Exercise:
Print the first line of the material below and each line after it, exactly as written, ending with the line that contains "s.loadElems n al addr (i".
:: Information given
/-- The first element of a load is fine: the others decide. -/
theorem State.loadElems_cons_own {i : Nat} (h : OwnLoadElem s n al addr loc i) (r : List Nat) :
    s.loadElems n al addr (i :: r) = (s.loadElems n al addr r).map fun q =>
      { q with elems := (i, s.mem.bytes (loc i).key (loc i).pa n) :: q.elems } := by
  obtain ⟨⟨hal, hx, hown⟩, hp⟩ := h
  simp only [State.loadElems, hal, State.load_own hx hown hp, ne_eq, not_true_eq_false, if_false, if_true, List.map_nil, List.nil_append, Bool.false_or]
  cases s.loadElems n al addr r with
  | ok q => rfl
  | error x => cases x <;> rfl

theorem State.loadElems_own (on : List Nat) (h : ∀ l ∈ on, OwnLoadElem s n al addr loc l) :
    s.loadElems n al addr on =
      .ok { state := s, elems := on.map fun i => (i, s.mem.bytes (loc i).key (loc i).pa n), far := false, parts := [] } := by
  induction on with
  | nil => rfl
  | cons i r ih =>
    rw [State.loadElems_cons_own (h i List.mem_cons_self), ih fun l hl => h l (List.mem_cons_of_mem i hl)]
    rfl

theorem State.loadVec_own {on : List Nat} (h : ∀ l ∈ on, OwnLoadElem s n al addr loc l) :
    s.loadVec n al addr on =
      .ok { state := s, elems := on.map fun i => (i, s.mem.bytes (loc i).key (loc i).pa n), far := false, parts := [] } := by
  rw [State.loadVec, State.partLines_own fun l hl => (h l hl).1, State.loadElems_own on h]

end

theorem OwnRead.elem {s : State} {addr : Nat → Word} {n : Nat} {loc : Nat → Loc} {l : Nat} (h : OwnRead s (addr l) n (loc l)) :
    OwnLoadElem s n n addr loc l := by
  obtain ⟨hal, hx, hown, hp⟩ := h
  exact ⟨⟨hal, hx, hown⟩, hp⟩

/-! ### The loads -/

theorem State.activeLanes_eq (s : State) (g : BitVec 4) (w : Width) : activeLanes w (s.rdP g) = s.lanesOf g w := rfl

/-- A load of the active elements into a register (R114, R128). -/
theorem State.vload_result {i : Instr} {s : State} {g : BitVec 4} {w : Width} {d : BitVec 5} {addr : Nat → Word}
    (hexec : exec i s = s.vload g w d addr) : VecLoad i g w d addr s := by
  intro loc hread
  by_cases hon : s.lanesOf g w = []
  · exact .of_none hon (hexec.trans (if_pos (by rw [State.activeLanes_eq, hon]; rfl)))
  · have loaded := State.loadVec_own fun l hl => (hread l hl).elem
    have on : ¬(s.lanesOf g w).isEmpty = true := by simpa using hon
    rw [hexec, State.vload]
    simp only [State.activeLanes_eq, if_neg on, loaded, Bool.false_eq_true, if_false]
    rw [elemsMask_lanesOf]
    refine (s.putV_result g w d _ 6).of_lanes fun l hl => congrArg (· % _) ?_
    rw [lane_elemsNat (fun i => by rw [Mem.bytes_eq_map, List.length_map, List.length_range]) (lanesOf_ascending s g w) hl (mem_lanesOf.1 hl).1,
      State.leNat_bytes]

/-- One element loaded into every active lane (R128). -/
theorem State.vldb_result (s : State) (g : BitVec 4) (w : Width) (d a : BitVec 5) (o : Option (BitVec 5)) :
    VecLoad (.vldb g w d a o) g w d (fun _ => s.baseOff a o) s := by
  intro loc hread
  have hexec : exec (.vldb g w d a o) s = execVldb g w d a o s := rfl
  cases hon : s.lanesOf g w with
  | nil =>
    refine .of_none hon (hexec.trans ?_)
    rw [execVldb, State.activeLanes_eq, hon]
  | cons i r =>
    have loaded := State.loadVec_own (on := [i]) fun l hl => (hread l (hon ▸ List.mem_cons.2 (.inl (List.mem_singleton.1 hl)))).elem
    have same : ∀ l ∈ s.lanesOf g w, loc l = loc i := fun l hl => by
      obtain ⟨-, hx, -⟩ := hread l hl
      obtain ⟨-, hi, -⟩ := hread i (hon ▸ List.mem_cons_self)
      exact Xl.ok.inj (hx.symm.trans hi)
    rw [hexec, execVldb]
    simp only [State.activeLanes_eq, hon, loaded, Bool.false_eq_true, if_false]
    rw [← hon, elemsMask_lanesOf]
    refine (s.putV_result g w d _ 6).of_lanes fun l hl => ?_
    rw [lane_vecOf _ _ _ (Width.lane_end w l (mem_lanesOf.1 hl).1), List.getElem?_replicate, if_pos (mem_lanesOf.1 hl).1, Option.getD_some, Nat.mod_mod,
      same l hl]
    simp [State.leNat_bytes]

/-- Writing a predicate with any latency. -/
theorem State.setP_only (s : State) {p : BitVec 4} (hp : p ≠ 0) (v : Pred) (n : Nat) :
    OnlyP p s (s.setP p v n) ∧ (s.setP p v n).pNow p = v ∧ fileGet (s.setP p v n).core.t.sb.landP p = s.core.t.sb.cyc + n := by
  have hp' : ¬p = 0#4 := hp
  refine ⟨⟨by simp [State.setP, hp', State.modT], by simp [State.setP, hp'], fun r hr => ⟨?_, ?_⟩, SameMemory.of_mem (by simp)⟩, ?_, ?_⟩
  · rw [State.pNow_setP, if_neg hr]
    split
    · subst_vars; rfl
    · rfl
  · simp [State.setP, hp', fileGet_filePut_ne _ _ _ _ hr]
  · rw [State.pNow_setP, if_neg hp, if_pos rfl]
  · simp [State.setP, hp']

/-- A predicate loaded under lane 0 of its guard (R128). -/
theorem State.vldp_result {s : State} {g p : BitVec 4} {a : BitVec 5} {o : Option (BitVec 5)} {loc : Loc} (hp : p ≠ 0)
    (hread : OwnRead s (s.baseOff a o) 32 loc) :
    if s.guard g then Answers (exec (.vldp g p a o) s) fun t => OnlyP p s t ∧ t.pNow p = BitVec.ofNat 256 (s.little loc.key loc.pa 32) ∧
      fileGet t.core.t.sb.landP p = s.core.t.sb.cyc + 6
    else exec (.vldp g p a o) s = .next s := by
  have hexec : exec (.vldp g p a o) s = execVldp g p a o s := rfl
  rw [hexec, execVldp]
  split
  · next hg =>
    have loaded := State.loadVec_own (loc := fun _ => loc) (addr := fun _ => s.baseOff a o) (on := [0]) fun _ _ => hread.elem
    refine ⟨_, State.when_on s g _ hg, ?_⟩
    simp only [loaded, Bool.false_eq_true, if_false]
    have hval : elemsNat 32 ([0].map fun i => (i, s.mem.bytes loc.key loc.pa 32)) = s.little loc.key loc.pa 32 := by
      simp [elemsNat, State.leNat_bytes]
    rw [hval]
    exact s.setP_only hp _ 6
  · next hg => exact State.when_off s g _ (by simpa using hg)

end Sys2Proof.Machine
end

section
/-! PROOF. O30: the vector stores to the local window (R114, R128 to R131). -/

namespace Sys2Proof.Machine

/-! ### Writes that take effect together, in the scratchpads -/

/-- A byte of the scratchpads reads alike under every key slot. -/
theorem Mem.byte_slot (m : Mem) (slot slot' : Nat) {a : Nat} (h : spBase ≤ a) : m.byte slot a = m.byte slot' a := by
  have ring : ¬a < ringBase := by unfold ringBase; unfold spBase at h; omega
  simp only [Mem.byte, Mem.keyAt, if_neg ring, if_neg (not_lt.2 h)]

/-- Another byte is untouched by a write to the scratchpads, whatever its slot. -/
theorem Untouched.of_scratchpad {slot slot' a pa n : Nat} (hpa : spBase ≤ pa) (h : ¬(pa ≤ a ∧ a < pa + n)) : Untouched slot slot' a pa n := by
  by_cases ha : spBase ≤ a
  · intro x lo hi m v
    rw [Mem.byte_slot _ slot' slot ha, Untouched.of_outside h x lo hi m v, Mem.byte_slot _ slot slot' ha]
  · refine .of_line fun k _ => ?_
    unfold spBase at *
    omega

theorem Mem.byte_putBut_of_untouched {bad : List Nat} {slot slot' b pa : Nat} {bs : List Byte} (h : Untouched slot slot' b pa bs.length) (m : Mem) :
    (m.putBut bad slot pa bs).byte slot' b = m.byte slot' b := by
  induction bs generalizing m pa with
  | nil => rfl
  | cons c r ih =>
    rw [Mem.putBut]
    split
    · exact ih h.tail _
    · exact (ih h.tail _).trans (h pa le_rfl (by simp) m c)

theorem Mem.byte_foldl_of_untouched {put : Mem → Nat × List Byte → Mem} {slot b : Nat} (ws : List (Nat × List Byte))
    (h : ∀ q ∈ ws, ∀ m, (put m q).byte slot b = m.byte slot b) (m : Mem) : (ws.foldl put m).byte slot b = m.byte slot b := by
  induction ws generalizing m with
  | nil => rfl
  | cons q r ih =>
    rw [List.foldl_cons, ih (fun p hp => h p (List.mem_cons_of_mem q hp)), h q List.mem_cons_self]

theorem Mem.byte_storeAll_of_untouched {slot slot' b : Nat} {ws : List (Nat × List Byte)} (h : ∀ q ∈ ws, Untouched slot slot' b q.1 q.2.length)
    (m : Mem) : (m.storeAll slot ws).byte slot' b = m.byte slot' b :=
  Mem.byte_foldl_of_untouched ws (fun q hq m => Mem.byte_putBut_of_untouched (h q hq) m) m

/-- Where no word is poisoned, every byte of a write is put. -/
theorem Mem.putBut_nil (m : Mem) (slot pa : Nat) (bs : List Byte) : m.putBut [] slot pa bs = m.putBytes slot pa bs := by
  induction bs generalizing m pa with
  | nil => rfl
  | cons b r ih => exact ih _ _

/-- Of writes to memory without poison, a byte reads as the last one that holds it. -/
theorem Mem.byte_storeAll_of_clean {m : Mem} (hm : m.poison = []) (slot b : Nat) (pre post : List (Nat × List Byte)) (q : Nat × List Byte)
    (hq : q.1 ≤ b ∧ b < q.1 + q.2.length) (hpost : ∀ p ∈ post, ¬(p.1 ≤ b ∧ b < p.1 + p.2.length)) :
    (m.storeAll slot (pre ++ q :: post)).byte slot b = q.2.getD (b - q.1) 0 := by
  have all : (m.storeAll slot (pre ++ q :: post)).byte slot b =
      ((pre ++ q :: post).foldl (fun m r => m.putBytes slot r.1 r.2) m).byte slot b := by
    simp only [Mem.storeAll, hm, List.filter_nil, Mem.putBut_nil]
    rfl
  rw [all, List.foldl_append, List.foldl_cons,
    Mem.byte_foldl_of_untouched post fun p hp m => Mem.byte_putBytes_of_untouched (.of_outside (hpost p hp)) m, Mem.byte_putBytes, if_pos hq]

/-! ### The store under way -/

/-- Records of discarded writes touch nothing else. -/
theorem forEach_poisonedWrite (parts : List OwnWrite) (s : State) :
    ∃ recs, forEach parts (fun w s => s.poisonedWrite w.va w.loc.pa) s = { s with xlat := { s.xlat with records := recs } } ∧
      (parts = [] → recs = s.xlat.records) := by
  induction parts generalizing s with
  | nil => exact ⟨s.xlat.records, rfl, fun _ => rfl⟩
  | cons p r ih =>
    obtain ⟨recs, e, -⟩ := ih (s.poisonedWrite p.va p.loc.pa)
    exact ⟨recs, e, fun h => absurd h (List.cons_ne_nil p r)⟩
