-- ==== Sys2Proof/Machine/Ops.lean ====
section
/-! DEFINITION. Machine/Ops.lean: the operations every meaning shares: the updates of State, raising an error and
completing a command, the masks of R10 and R33, the bit mirror of R90 and the read of TABLE. -/

namespace Sys2Proof.Machine

/-! ### Updates of State, one name each -/

/-- `STATUS.ERR <- e` (R29). -/
def State.setErr (s : State) (e : Err) : State := { s with err := e }

/-- `x[RESULT] <- v` (R22). -/
def State.setResult (s : State) (v : Word) : State := { s with result := v }

/-- `x[ACC] <- v` (R38). -/
def State.setAcc (s : State) (v : Word) : State := { s with acc := v }

/-- `x[ARG0] <- v`, by the host only (R21, R57). -/
def State.setArg0 (s : State) (v : Word) : State := { s with arg0 := v }

/-- `x[ARG1] <- v`, by the host only (R21, R57). -/
def State.setArg1 (s : State) (v : Word) : State := { s with arg1 := v }

/-- `x[ARG2] <- v`, by the host only (R21, R57). -/
def State.setArg2 (s : State) (v : Word) : State := { s with arg2 := v }

/-- A message opens on path `p` with the initial register `v`: PATH, ACC and MSG_OPEN (R161, R162). -/
def State.openMessage (s : State) (p : Path) (v : Word) : State :=
  { s with path := p, acc := v, msgOpen := true }

/-- The message closes: `STATUS.MSG_OPEN <- 0` (R164). -/
def State.closeMessage (s : State) : State := { s with msgOpen := false }

/-- A new engine comes into force, all of it at once: `STATUS.CFG_VALID <- 1` with it (R31, R106, R107). -/
def State.install (s : State) (e : Engine) : State := { s with engine := e, cfgValid := true }

/-- What is still to reach the core, and the value the access at hand returned. -/
def State.setBus (s : State) (pending : List HostEvent) (readData : Option Word) : State :=
  { s with pending := pending, readData := readData }

/-- The host has further accesses for the core, after those already waiting (R63). -/
def State.post (s : State) (evs : List HostEvent) : State := { s with pending := s.pending ++ evs }

/-! ### The two ends of a command (R180, R182, R183) -/

/-- `raise <Error>(code)`: the command ends, ERR holds the code, and nothing else changes (R11, R180, R182). This is
all the core does on an error: it saves no state, changes no mode, goes to no vector and has no return (R187). -/
def raise (e : Err) (s : State) : Host.Outcome State Fault Refusal := .next (s.setErr e)

/-- A command succeeds: `STATUS.ERR <- 0` on top of its effect (R183). -/
def complete (s : State) : Host.Outcome State Fault Refusal := .next (s.setErr .ok)

/-! ### Masks and derived widths (R10, R33) -/

/-- `mask_n = 2^n - 1`, with `mask_0 = 0` (R10); MASK is `mask_WIDTH`, "computed without 32-bit overflow" (R33). -/
def maskOf (n : Nat) : Word := BitVec.ofNat 32 (2 ^ n - 1)

/-- MSB_MASK, `1 << (WIDTH - 1)` (R33). -/
def msbMaskOf (width : Nat) : Word := 1#32 <<< (width - 1)

/-- CRC_SHIFT, `max(0, 8 - WIDTH)` (R33); subtraction of natural numbers stops at 0. -/
def crcShiftOf (width : Nat) : Nat := 8 - width

/-! ### BitMirror (R90) -/

/-- The loop of R90: `n` rounds over the accumulator and the value. -/
def mirrorLoop : Nat → Word → Word → Word
  | 0, acc, _ => acc
  | n + 1, acc, v => mirrorLoop n ((acc <<< 1) ||| (v &&& 1#32)) (v >>> 1)

/-- `mirror(value, n)`: the low `n` bits of `value` in reverse order (R90). Widths above 32 are outside the function's
domain (R91): a free value, log entry 15. -/
def mirror (value : Word) (n : Nat) : Word :=
  if n ≤ 32 then mirrorLoop n 0#32 value else Config.mirrorBeyond value n

/-- `mirror(b, 8)` of a byte (R103 step 1, R151). -/
def mirrorByte (b : Byte) : Byte := (mirror (b.setWidth 32) 8).setWidth 8

/-! ### TABLE (R36) -/

/-- `TABLE[i]` (R11). An index above 255 names no entry: a free value, log entry 3. -/
def tableRead (t : Vector Word 256) (i : Nat) : Word :=
  if h : i < 256 then t[i] else Config.tableBeyond i

/-- A TABLE whose entry `i` is `entry i`, for every byte value `i` (R102). -/
def tableOf (entry : Nat → Word) : Vector Word 256 :=
  ⟨⟨(List.range 256).map entry⟩, by simp⟩

end Sys2Proof.Machine
end

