-- ==== Sys2Proof/Machine/BitMirror.lean ====
section
/-! DEFINITION. Machine/BitMirror.lean: the family of 40_bitmirror.md: MIRROR. -/

namespace Sys2Proof.Machine

/-- MIRROR (R93): the low `n` bits of ARG0, mirrored, into RESULT. It needs no configuration and no message. -/
def execMirror (n : Nat) (s : State) : Host.Outcome State Fault Refusal :=
  if 32 < n then raise .invalidOperand s
  else complete (s.setResult (mirror s.arg0 n))

end Sys2Proof.Machine
end

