/-- R33, R105, R106: CONFIGURE with a legal width and no open message succeeds: it replaces the engine by one with the
stated fields, sets CFG_VALID, clears ERR, and changes nothing else. -/
def Obligations.ConfigureBuildsTheEngine : Prop :=
  ∀ (w : Nat) (r : Bool) (s : State), 1 ≤ w → w ≤ 32 → s.msgOpen = false →
    ∃ e : Engine, exec (.configure w r) s = .next { s with engine := e, cfgValid := true, err := .ok } ∧
      e.w = w ∧ e.reflect = r ∧
      e.poly.toNat = s.arg0.toNat % 2 ^ w ∧ e.xorIn.toNat = s.arg1.toNat % 2 ^ w ∧
      e.xorOut.toNat = s.arg2.toNat % 2 ^ w ∧
      e.mask.toNat = 2 ^ w - 1 ∧ e.msbMask.toNat = 2 ^ (w - 1) ∧ e.cs = max 0 (8 - w) ∧
      e.reflectedXorIn = mirror e.xorIn w ∧ e.shiftedXorIn.toNat = e.xorIn.toNat * 2 ^ e.cs ∧
      (r = true → e.variant = .reflected) ∧
      (r = false → w = 8 → e.xorIn = 0#32 → e.xorOut = 0#32 → e.variant = .fast) ∧
      (r = false → ¬ (w = 8 ∧ e.xorIn = 0#32 ∧ e.xorOut = 0#32) → e.variant = .nonreflected) ∧
      (∀ i < 256, tableRead e.table i = tableEntry w e.poly r i)

/-- R104: entries are below 2^w; entry 0 is 0; entry 1 is the poly without reflection; entry 128 the mirrored poly with
it; the tested bit is bit max(8, w) - 1. -/
def Obligations.TableEntryLandmarks : Prop :=
  ∀ (w : Nat) (poly : Word), 1 ≤ w → w ≤ 32 → poly.toNat < 2 ^ w →
    (∀ (r : Bool) (i : Nat), i < 256 → (tableEntry w poly r i).toNat < 2 ^ w) ∧
    (∀ r, tableEntry w poly r 0 = 0#32) ∧
    tableEntry w poly false 1 = poly ∧ tableEntry w poly true 128 = mirror poly w ∧
    (msbMaskOf w <<< crcShiftOf w).toNat = 2 ^ (max 8 w - 1)

/-- R108: TBLRD with an engine writes the entry into RESULT and clears ERR, and nothing else changes; the value is below
2^WIDTH and that of entry 0 is 0; without an engine it raises NOT_CONFIGURED. -/
def Obligations.TblrdReadsOneEntry : Prop :=
  ∀ (i : Nat) (s : State), i < 256 →
    (s.cfgValid = true → ∃ v : Word, exec (.tblrd i) s = .next { s with result := v, err := .ok } ∧
      s.engine.table[i]? = some v ∧ (Inv s → v.toNat < 2 ^ s.engine.w ∧ (i = 0 → v = 0#32))) ∧
    (s.cfgValid = false → exec (.tblrd i) s = .next { s with err := .notConfigured })

/-! ### The two paths: 42_calculate_table.md, 43_calculate_no_table.md -/

/-- R132 and R133, the corner cases: for WIDTH up to 8 the step is one TABLE read (shifted by CRC_SHIFT below 8 on the
non-reflected path), and at WIDTH 32 the non-reflected step is the read at ACC >> 24 ^ byte exclusive-or ACC << 8. -/
def Obligations.TableStepCornerCases : Prop :=
  ∀ (e : Engine) (acc : Word) (b : Byte), e.Valid →
    (e.w ≤ 8 → acc.toNat < 2 ^ e.w →
      stepReflected e acc b = tableRead e.table ((acc ^^^ b.setWidth 32) &&& 0xFF#32).toNat) ∧
    (e.w < 8 → acc.toNat < 2 ^ 8 → 2 ^ e.cs ∣ acc.toNat →
      stepNonreflected e acc b = tableRead e.table ((acc ^^^ b.setWidth 32) &&& 0xFF#32).toNat <<< e.cs) ∧
    (e.w = 8 → acc.toNat < 2 ^ 8 → stepNonreflected e acc b = tableRead e.table (acc ^^^ b.setWidth 32).toNat) ∧
    (e.w = 32 → stepNonreflected e acc b =
      tableRead e.table ((acc >>> 24) ^^^ b.setWidth 32).toNat ^^^ (acc <<< 8))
::::
Result:
/-- The first element of a load is fine: the others decide. -/
theorem State.loadElems_cons_own {i : Nat} (h : OwnLoadElem s n al addr loc i) (r : List Nat) :
    s.loadElems n al addr (i :: r) = (s.loadElems n al addr r).map fun q =>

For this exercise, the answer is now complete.